A complexidade está no adversário.

O xadrez tem modelos de jogo, táticas escritas, movimentos repetidos, e tem até o grande jogo da máquina contra o homem, o primeiro pelo Deep Blue, se não me engano.

Os modelos são conhecidos. Bob Fisher espantou o mundo ao sacrificar a rainha em 1979, ganhando um jogo memorável. Quem faz isso hoje, perde!

Falta ao Inter a compreensão da complexidade, e isso ficou muito claro contra o Palmeiras, no sábado.

O Palmeiras pressionou a saída do Inter, que tinha seus jogadores com capacidade de reter a bola bem marcados. Sarrafiore e Nico foram muito bem marcados, como Guerrero, e o resto ficou trocando passes até o balão.

Ainda assim, o Palmeiras só tem a bola parada, e o Inter viu a jogada se repetir, mas nada fez. Fora isso, uma outra chance na desatenção de Edenilson e Zeca.
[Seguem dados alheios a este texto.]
-- ==== Sys2Proof/Machine/Issue.lean ====
section
/-! DEFINITION. PACKET_ISSUE: fetching a packet, its checks, the issue rule, the choice among its faults, and its effect in
the order of R47 (R45 to R49, R64, R74 to R77, R81 to R83, R120, R129 to R133, R142, R164, R169, R170). -/

namespace Sys2Proof.Machine

/-! The packet (R45, R46). -/

/-- A packet's head. -/
structure Head where
  raw : IWord
  popl : Bool
  popr : Bool
  pushl : Bool
  pushr : Bool
  pred : Nat
  sense : Bool
  tick : Bool
  hold : Nat
  deriving DecidableEq, Repr

/-- The head's fields (R46). -/
def headOf (w : IWord) : Head :=
  ⟨w, bit w 31, bit w 30, bit w 29, bit w 28, fld w 24 4, bit w 23, bit w 22, fld w 18 4⟩

/-- Part n of a packet's 16 bytes. -/
def packetPart (b : List Byte) (n : Nat) : IWord := BitVec.ofNat 32 (leNat ((b.drop (4 * n)).take 4))

/-- A word of a packet with its slot, 0 to 2, and what it decodes to. -/
structure SlotWord where
  slot : Nat
  raw : IWord
  dec : Except Reject Instr

/-- A slot's word as it decodes when the context's registers are those of c: a P-form word by the op of the command that it
would form (R53). -/
def slotWord (k : Core) (c : Ctx) (b : List Byte) (n : Nat) : SlotWord :=
  let w := packetPart b (n + 1)
  ⟨n, w, decodeWord (formedOp k c w) w⟩

/-- The three words of a packet. -/
def packetWords (k : Core) (c : Ctx) (b : List Byte) : List SlotWord := [slotWord k c b 0, slotWord k c b 1, slotWord k c b 2]

/-- The engine class of a word's class field (R50). -/
def rawCls (w : IWord) : Option Cls :=
  match fld w 28 4 with
  | 8 => some .vector
  | 9 => some .matrix
  | 10 => some .copy
  | 11 => some .atomic
  | 12 => some .prism
  | 13 => some .stash
  | 14 => some .line
  | 15 => some .sched
  | _ => none

/-! What a word asks for, the words whose op is not assigned included. -/

/-- What a P-form word asks of the registers when the op of its formed command is not assigned. -/
def rawNeeds (k : Core) (c : Ctx) (w : IWord) : Needs :=
  match rawCls w with
  | none => ⟨[], [], []⟩
  | some e =>
    let f := formImage e c (k.tpl e (fld w 22 6)).img (fld w 16 6) (fld w 0 16)
    let d : RegNo := BitVec.ofNat 6 (tplField e f.img 2)
    ⟨f.regs ++ [(d, false)], [], [d]⟩

/-- What a slot asks of the registers (R64, R81); a word that check 3 refuses asks what the fields of its word name. -/
def SlotWord.needs (x : SlotWord) (k : Core) (c : Ctx) : Needs :=
  match x.dec with
  | .ok i => needsOf k c i
  | .error r =>
    match r.instr with
    | some i => needsOf k c i
    | none => if ((rawCls x.raw).map Cls.tracked).getD false then rawNeeds k c x.raw else ⟨[], [], []⟩

/-- The completion registers that a slot names (R19), and the other registers that it writes. -/
def SlotWord.named (x : SlotWord) (k : Core) (c : Ctx) : List RegNo × List RegNo :=
  let n := x.needs k c
  if ((rawCls x.raw).map Cls.tracked).getD false then (n.fills, n.dst) else ([], n.dst ++ n.fills)

/-- The registers, with their modes, from which the command that a slot would form takes its completion registers: a register
source or a register patch names them, or the op or the matrix template that CPY.FOLLOW forms a second command from, or a register
patch names a register source (R12, R244, R284). -/
def SlotWord.doneFrom (x : SlotWord) (k : Core) (c : Ctx) : List (RegNo × Bool) :=
  let named (f : Formed) (l : List Nat) : List (RegNo × Bool) :=
    (f.ents.filter (fun y => l.contains (rsFld y.2))).map (fun y => (rsReg y.2, rsTrap y.2))
  match rawCls x.raw with
  | some .matrix | some .copy | some .prism =>
    let w := x.raw
    let e := ((rawCls w).getD .matrix)
    let f := formImage e c (k.tpl e (fld w 22 6)).img (fld w 16 6) (fld w 0 16)
    let own : List Nat := if e = .copy then [1, 2, 7] else [1, 2]
    let patched : Bool := fld w 16 6 == 63 && (own ++ rsFields e).contains (fld w 8 6)
    named f own ++ (if patched then [(reg w 0, false)] else [])
    ++ (if e = .copy ∧ cpOp f.img = 7 then named (formImage .matrix c (k.tpl .matrix (cpFtpl f.img)).img 0 0) [1, 2] else [])
  | _ => []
Nosso problema está na complexidade que Odair não consegue ver durante a partida, exceto quando escancarada, como no grenal, quando teve o intervalo da hidratação para corrigir. Parece que sem intervalo, Odair não consegue interferir no time, e no intervalo dos 45 minutos, o time volta pior.
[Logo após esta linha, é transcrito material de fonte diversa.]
/-- R124, R150, R113, R126, R184, R221, R223: FENCE records what it waits for: the accesses of its context in the classes of its mask and,
at a scope above ctx, its vector accesses, and what its context has acquired but for its own accesses in other classes. CSYNC; VFENCE, which
reports the oldest failed vector access of its context that no earlier FENCE covers; and QPOINT: nothing where no invalidation is pending;
else its core acknowledges the one that is, with its table loaded again where its range set is named, and the last core that runs a task
completes it. That a FENCE waits at every scope for what its context has acquired is log entry 18, and the number of the completion comes
from the one series of log entry 26. -/
def Obligations.FenceWords : Prop :=
  ∀ (s : State) (f : Issue) (mask : BitVec 16) (scope : Scope), Acting s f →
    let c := ctxOf s f.core f.ctx
    let mine (a : Access) : Prop := a ∈ s.acc ++ s.backInv ∧ a.core = f.core ∧ a.ctx = some f.ctx
    let masked (a : Access) : Prop := a.cls < 16 ∧ mask.getLsbD a.cls = true
    (∃ t w, exec (.fence mask scope) s = .next t ∧ OnlyIssued s t ∧ t.issue = s.issue ∧ t.acc = s.acc ∧ t.cmds = s.cmds ∧
      t.nextId = s.nextId + 1 ∧ SameBytes s t ∧
      coreOf t f.core = (coreOf s f.core).setCtx f.ctx
        { c with fences := c.fences ++ [⟨s.nextId, 4 * f.snap.seq + f.slot, mask, scope, w⟩] } ∧
      (∀ n, n ≠ f.core → coreOf t n = coreOf s n) ∧
      ∀ n, n ∈ w ↔ (∃ a, mine a ∧ a.id = n ∧ a.kind ≠ .ldc ∧ if a.kind = .vec then scope ≠ .ctx else masked a) ∨
        (n ∈ c.hb ∧ performedHost s n = false ∧ ∀ a, mine a → a.id = n → a.kind ≠ .vec → masked a)) ∧
    (∃ t, exec .csync s = .next t ∧ OnlyIssued s t ∧ NothingIssued s t ∧ SameBytes s t ∧
      coreOf t f.core = { coreOf s f.core with consts := [] }.setCtx f.ctx { c with sync := 4 * f.snap.seq + f.slot } ∧
      ∀ n, n ≠ f.core → coreOf t n = coreOf s n) ∧
    ((∀ k p, taskOf s f.core = some k → partOf s k.part = some p → p.invals = []) →
      ∃ t, exec .qpoint s = .next t ∧ t = { s with cores := t.cores, parts := t.parts } ∧
        (∀ n, coreOf t n = coreOf s n) ∧ ∀ n, partOf t n = partOf s n) ∧
    (∀ k p v, taskOf s f.core = some k → partOf s k.part = some p → p.invals = [v] → f.core ∉ v.acks →
      let loaded (t : State) : Prop := OnlyCore s t f.core ∧
        if v.rset = some k.rset.toNat then
          ∃ l, coreOf t f.core = { coreOf s f.core with task := some { k with ranges := l } } ∧
            ∀ r, readRanges s k.part k.asid k.gen k.rset.toNat k.rcnt = some r → l = r
        else coreOf t f.core = coreOf s f.core
      ((∃ n ∈ partCores p, n ≠ f.core ∧ n ∉ v.acks ∧ coreRuns s n = true) →
        ∃ t w, exec .qpoint s = .next t ∧ { t with cores := s.cores, parts := s.parts } = s ∧ loaded t ∧
          (∀ n, n ≠ k.part → partOf t n = partOf s n) ∧ partOf t k.part = some { p with invals := [w] } ∧
          { w with acks := v.acks } = v ∧ ∀ n, n ∈ w.acks ↔ n ∈ v.acks ∨ n = f.core) ∧
      ((∀ n ∈ partCores p, coreSaved s n = false ∧ (n = f.core ∨ n ∈ v.acks ∨ taskOf s n = none)) →
        ∃ t, exec .qpoint s = .next t ∧
          { t with cores := s.cores, parts := s.parts, gangs := s.gangs, tcache := s.tcache, wcache := s.wcache, l2 := s.l2,
                   noticeNext := s.noticeNext } = s ∧
          loaded t ∧ t.noticeNext = s.noticeNext + 1 ∧ (∀ n, n ≠ k.part → partOf t n = partOf s n) ∧
          partOf t k.part = some { p with invals := [], pendNotices := p.pendNotices ++ if p.noticeRing.isSome = true then
            [[w64 s.noticeNext, w64 (v.asid * 2 ^ 48 + v.gen * 2 ^ 44 + 3 * 2 ^ 42 + 0x3FF * 2 ^ 32 : Nat),
              w64 (if v.rset = none then v.lo else 0 : Nat), w64 s.tsc]] else [] } ∧
          (∀ e, e ∈ t.tcache ↔ e ∈ s.tcache ∧ v.drops k.part e = false) ∧
          (∀ e, e ∈ t.wcache ↔ e ∈ s.wcache ∧ v.dropsTable k.part e = false) ∧
          (∀ e, e ∈ t.l2 ↔ e ∈ s.l2 ∧ v.dropsLine k.part e = false) ∧
          ∀ m, gangOf t m = (gangOf s m).map (fun g => { g with watch := g.watch.filter (fun n => n != v.id) }))) ∧
    (f.ctx = .C →
      ∃ t, exec .vfence s = .next t ∧ { t with cores := s.cores, nextId := s.nextId } = s ∧ SameBytes s t ∧
        OnlyContext s t f.core .C ∧
        let told (x : Drop) : Prop := x.cls = 16 ∧ ∀ g ∈ c.fences, g.at_ < 4 * f.snap.seq + f.slot → g.at_ ≤ x.seq ∨ g.scope = .ctx
        ((∀ x ∈ c.drops, ¬told x) → ctxOf t f.core .C = c ∧ t.nextId = s.nextId) ∧
        ∀ x ∈ c.drops, told x → (∀ y ∈ c.drops, told y → y = x ∨ x.seq < y.seq) → t.nextId = s.nextId + 1 ∧ ∃ l,
          ctxOf t f.core .C = { c with drops := l, reports := c.reports ++ [⟨false, s.nextId, 0, 0, 0, 0, 0xB, x.ea, 0⟩] } ∧
          ∀ y, y ∈ l ↔ y ∈ c.drops ∧ ¬told y)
O Palmeiras foi dois, um até o gol, outro depois. Um marcou na frente, pressionou pela posse da bola, mesmo sem saber o que fazer com ela, o outro se retrancou apostando na velocidade do Dudu, e nas faltas e contenção do meio pelo povoamento. Felipão na veia, tal qual Bob Fisher sacrificando a Rainha, mas Odair não viu.
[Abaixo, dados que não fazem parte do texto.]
/-! modCtx. -/

@[simp] theorem modCtx_tsc (s : State) (n : Nat) (i : CtxId) (g : Ctx → Ctx) : (modCtx s n i g).tsc = s.tsc := rfl
@[simp] theorem modCtx_half (s : State) (n : Nat) (i : CtxId) (g : Ctx → Ctx) : (modCtx s n i g).half = s.half := rfl
@[simp] theorem modCtx_gangs (s : State) (n : Nat) (i : CtxId) (g : Ctx → Ctx) : (modCtx s n i g).gangs = s.gangs := rfl
@[simp] theorem modCtx_cmds (s : State) (n : Nat) (i : CtxId) (g : Ctx → Ctx) : (modCtx s n i g).cmds = s.cmds := rfl
@[simp] theorem modCtx_acc (s : State) (n : Nat) (i : CtxId) (g : Ctx → Ctx) : (modCtx s n i g).acc = s.acc := rfl
@[simp] theorem modCtx_mem (s : State) (n : Nat) (i : CtxId) (g : Ctx → Ctx) : (modCtx s n i g).mem = s.mem := rfl
@[simp] theorem modCtx_poison (s : State) (n : Nat) (i : CtxId) (g : Ctx → Ctx) : (modCtx s n i g).poison = s.poison := rfl
@[simp] theorem modCtx_bad (s : State) (n : Nat) (i : CtxId) (g : Ctx → Ctx) : (modCtx s n i g).bad = s.bad := rfl
@[simp] theorem modCtx_tcache (s : State) (n : Nat) (i : CtxId) (g : Ctx → Ctx) : (modCtx s n i g).tcache = s.tcache := rfl
@[simp] theorem modCtx_wcache (s : State) (n : Nat) (i : CtxId) (g : Ctx → Ctx) : (modCtx s n i g).wcache = s.wcache := rfl
@[simp] theorem modCtx_l2 (s : State) (n : Nat) (i : CtxId) (g : Ctx → Ctx) : (modCtx s n i g).l2 = s.l2 := rfl
@[simp] theorem modCtx_mdcache (s : State) (n : Nat) (i : CtxId) (g : Ctx → Ctx) : (modCtx s n i g).mdcache = s.mdcache := rfl
@[simp] theorem modCtx_malformed (s : State) (n : Nat) (i : CtxId) (g : Ctx → Ctx) : (modCtx s n i g).malformed = s.malformed := rfl
@[simp] theorem modCtx_resident (s : State) (n : Nat) (i : CtxId) (g : Ctx → Ctx) : (modCtx s n i g).resident = s.resident := rfl
@[simp] theorem modCtx_parts (s : State) (n : Nat) (i : CtxId) (g : Ctx → Ctx) : (modCtx s n i g).parts = s.parts := rfl
@[simp] theorem modCtx_vfs (s : State) (n : Nat) (i : CtxId) (g : Ctx → Ctx) : (modCtx s n i g).vfs = s.vfs := rfl
@[simp] theorem modCtx_mail (s : State) (n : Nat) (i : CtxId) (g : Ctx → Ctx) : (modCtx s n i g).mail = s.mail := rfl
@[simp] theorem modCtx_msix (s : State) (n : Nat) (i : CtxId) (g : Ctx → Ctx) : (modCtx s n i g).msix = s.msix := rfl
@[simp] theorem modCtx_masked (s : State) (n : Nat) (i : CtxId) (g : Ctx → Ctx) : (modCtx s n i g).masked = s.masked := rfl
@[simp] theorem modCtx_noticeNext (s : State) (n : Nat) (i : CtxId) (g : Ctx → Ctx) : (modCtx s n i g).noticeNext = s.noticeNext := rfl
@[simp] theorem modCtx_boot (s : State) (n : Nat) (i : CtxId) (g : Ctx → Ctx) : (modCtx s n i g).boot = s.boot := rfl
@[simp] theorem modCtx_units (s : State) (n : Nat) (i : CtxId) (g : Ctx → Ctx) : (modCtx s n i g).units = s.units := rfl
@[simp] theorem modCtx_found (s : State) (n : Nat) (i : CtxId) (g : Ctx → Ctx) : (modCtx s n i g).found = s.found := rfl
@[simp] theorem modCtx_stored (s : State) (n : Nat) (i : CtxId) (g : Ctx → Ctx) : (modCtx s n i g).stored = s.stored := rfl
@[simp] theorem modCtx_running (s : State) (n : Nat) (i : CtxId) (g : Ctx → Ctx) : (modCtx s n i g).running = s.running := rfl
@[simp] theorem modCtx_pushing (s : State) (n : Nat) (i : CtxId) (g : Ctx → Ctx) : (modCtx s n i g).pushing = s.pushing := rfl
@[simp] theorem modCtx_node (s : State) (n : Nat) (i : CtxId) (g : Ctx → Ctx) : (modCtx s n i g).node = s.node := rfl
@[simp] theorem modCtx_rg (s : State) (n : Nat) (i : CtxId) (g : Ctx → Ctx) : (modCtx s n i g).rg = s.rg := rfl
@[simp] theorem modCtx_q (s : State) (n : Nat) (i : CtxId) (g : Ctx → Ctx) : (modCtx s n i g).q = s.q := rfl
@[simp] theorem modCtx_dims (s : State) (n : Nat) (i : CtxId) (g : Ctx → Ctx) : (modCtx s n i g).dims = s.dims := rfl
@[simp] theorem modCtx_feed (s : State) (n : Nat) (i : CtxId) (g : Ctx → Ctx) : (modCtx s n i g).feed = s.feed := rfl
@[simp] theorem modCtx_throttled (s : State) (n : Nat) (i : CtxId) (g : Ctx → Ctx) : (modCtx s n i g).throttled = s.throttled := rfl
@[simp] theorem modCtx_throttles (s : State) (n : Nat) (i : CtxId) (g : Ctx → Ctx) : (modCtx s n i g).throttles = s.throttles := rfl
@[simp] theorem modCtx_temps (s : State) (n : Nat) (i : CtxId) (g : Ctx → Ctx) : (modCtx s n i g).temps = s.temps := rfl
@[simp] theorem modCtx_health (s : State) (n : Nat) (i : CtxId) (g : Ctx → Ctx) : (modCtx s n i g).health = s.health := rfl
@[simp] theorem modCtx_weights (s : State) (n : Nat) (i : CtxId) (g : Ctx → Ctx) : (modCtx s n i g).weights = s.weights := rfl
@[simp] theorem modCtx_risk (s : State) (n : Nat) (i : CtxId) (g : Ctx → Ctx) : (modCtx s n i g).risk = s.risk := rfl
@[simp] theorem modCtx_riskAt (s : State) (n : Nat) (i : CtxId) (g : Ctx → Ctx) : (modCtx s n i g).riskAt = s.riskAt := rfl
@[simp] theorem modCtx_hostLines (s : State) (n : Nat) (i : CtxId) (g : Ctx → Ctx) : (modCtx s n i g).hostLines = s.hostLines := rfl
@[simp] theorem modCtx_backInv (s : State) (n : Nat) (i : CtxId) (g : Ctx → Ctx) : (modCtx s n i g).backInv = s.backInv := rfl
@[simp] theorem modCtx_hostData (s : State) (n : Nat) (i : CtxId) (g : Ctx → Ctx) : (modCtx s n i g).hostData = s.hostData := rfl
@[simp] theorem modCtx_sends (s : State) (n : Nat) (i : CtxId) (g : Ctx → Ctx) : (modCtx s n i g).sends = s.sends := rfl
@[simp] theorem modCtx_recvs (s : State) (n : Nat) (i : CtxId) (g : Ctx → Ctx) : (modCtx s n i g).recvs = s.recvs := rfl
@[simp] theorem modCtx_known (s : State) (n : Nat) (i : CtxId) (g : Ctx → Ctx) : (modCtx s n i g).known = s.known := rfl
@[simp] theorem modCtx_heldRows (s : State) (n : Nat) (i : CtxId) (g : Ctx → Ctx) : (modCtx s n i g).heldRows = s.heldRows := rfl
@[simp] theorem modCtx_rings (s : State) (n : Nat) (i : CtxId) (g : Ctx → Ctx) : (modCtx s n i g).rings = s.rings := rfl
@[simp] theorem modCtx_net (s : State) (n : Nat) (i : CtxId) (g : Ctx → Ctx) : (modCtx s n i g).net = s.net := rfl
@[simp] theorem modCtx_crc (s : State) (n : Nat) (i : CtxId) (g : Ctx → Ctx) : (modCtx s n i g).crc = s.crc := rfl
@[simp] theorem modCtx_partners (s : State) (n : Nat) (i : CtxId) (g : Ctx → Ctx) : (modCtx s n i g).partners = s.partners := rfl
@[simp] theorem modCtx_agenda (s : State) (n : Nat) (i : CtxId) (g : Ctx → Ctx) : (modCtx s n i g).agenda = s.agenda := rfl
@[simp] theorem modCtx_pace (s : State) (n : Nat) (i : CtxId) (g : Ctx → Ctx) : (modCtx s n i g).pace = s.pace := rfl
@[simp] theorem modCtx_issue (s : State) (n : Nat) (i : CtxId) (g : Ctx → Ctx) : (modCtx s n i g).issue = s.issue := rfl
@[simp] theorem modCtx_nextId (s : State) (n : Nat) (i : CtxId) (g : Ctx → Ctx) : (modCtx s n i g).nextId = s.nextId := rfl
@[simp] theorem modCtx_nearNext (s : State) (n : Nat) (i : CtxId) (g : Ctx → Ctx) : (modCtx s n i g).nearNext = s.nearNext := rfl
@[simp] theorem modCtx_free (s : State) (n : Nat) (i : CtxId) (g : Ctx → Ctx) : (modCtx s n i g).free = s.free := rfl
Tanto não viu que tirou Nico, e depois Sarrafiore, e o Inter secou no único item que teria para vencer um time retrancado com qualidade, o chute. Sim, convido os leitores a um pequeno exercício de memória, para lembrar quando Edenilson, Patrick, Lindoso, Iago ou Zeca chutaram a gol de média distância. Acho que só recorrendo ao Deep Blue.

D’Alessandro entrou bem, mas lhe faltou companhia. Odair viu na possibilidade do passe em profundidade para a velocidade de Parede uma solução, só que o Palmeiras já tinha fechado essa porta logo depois do gol, mudou o jogo e Odair não viu, ou achou que Felipão iria começar o segundo tempo como o primeiro. Errou duas vezes.

Aí veio Sobis, também de forma incompreensível, pois sequer finalizou, embora seja sua característica. O Inter se transformou no espelho do Palmeiras, jogando por uma bola parada, confiando em Guerrero. É muito pouco. A ideia de que a bola vai entrar no gol adversário sem ninguém direciona-la para lá ainda persiste.

O ataque com 3 jogadores é insuficiente, não é de hoje. A revolução moderna do futebol, a laranja mecânica do Holanda mostrava como um volante atacava, e o maravilhoso time de Telê Santana mostrou como os laterais viraram bispos em vez de peões, mas Odair insiste em forçar retrancas com volantes, esperando deles uma jogada de linha de fundo.

Essa filosofia de atacar com 3, defender com 7, consagra qualquer neófito de meio de tabela, nunca fará um campeão. Atacar com peões é mais difícil, o time precisa de mais cavalos, mais rainhas, mais bispos, mais futebol, independentemente da posição que ocupem; mas, sobretudo, precisa de um Bob Fischer, um Kasparov, um Mequinho, um Karpov, e não a primeira versão do Deep Blue.

De positivo, espera-se que uma lição tenha sido aprendida, e o desempenho de Zeca e Moledo, mesmo com as falhas isoladas. Perder para o Palmeiras não é um problema, ficar com 65% de posse de bola e não finalizar, esse é um grande problema.

P.s.: depois que o co-irmão comemorou a derrota contra o Santos, nosso infeliz diretor diz que mais passes certos deveriam valer vitória. Vale só o registro, pois comentar levaria a palavras impublicáveis.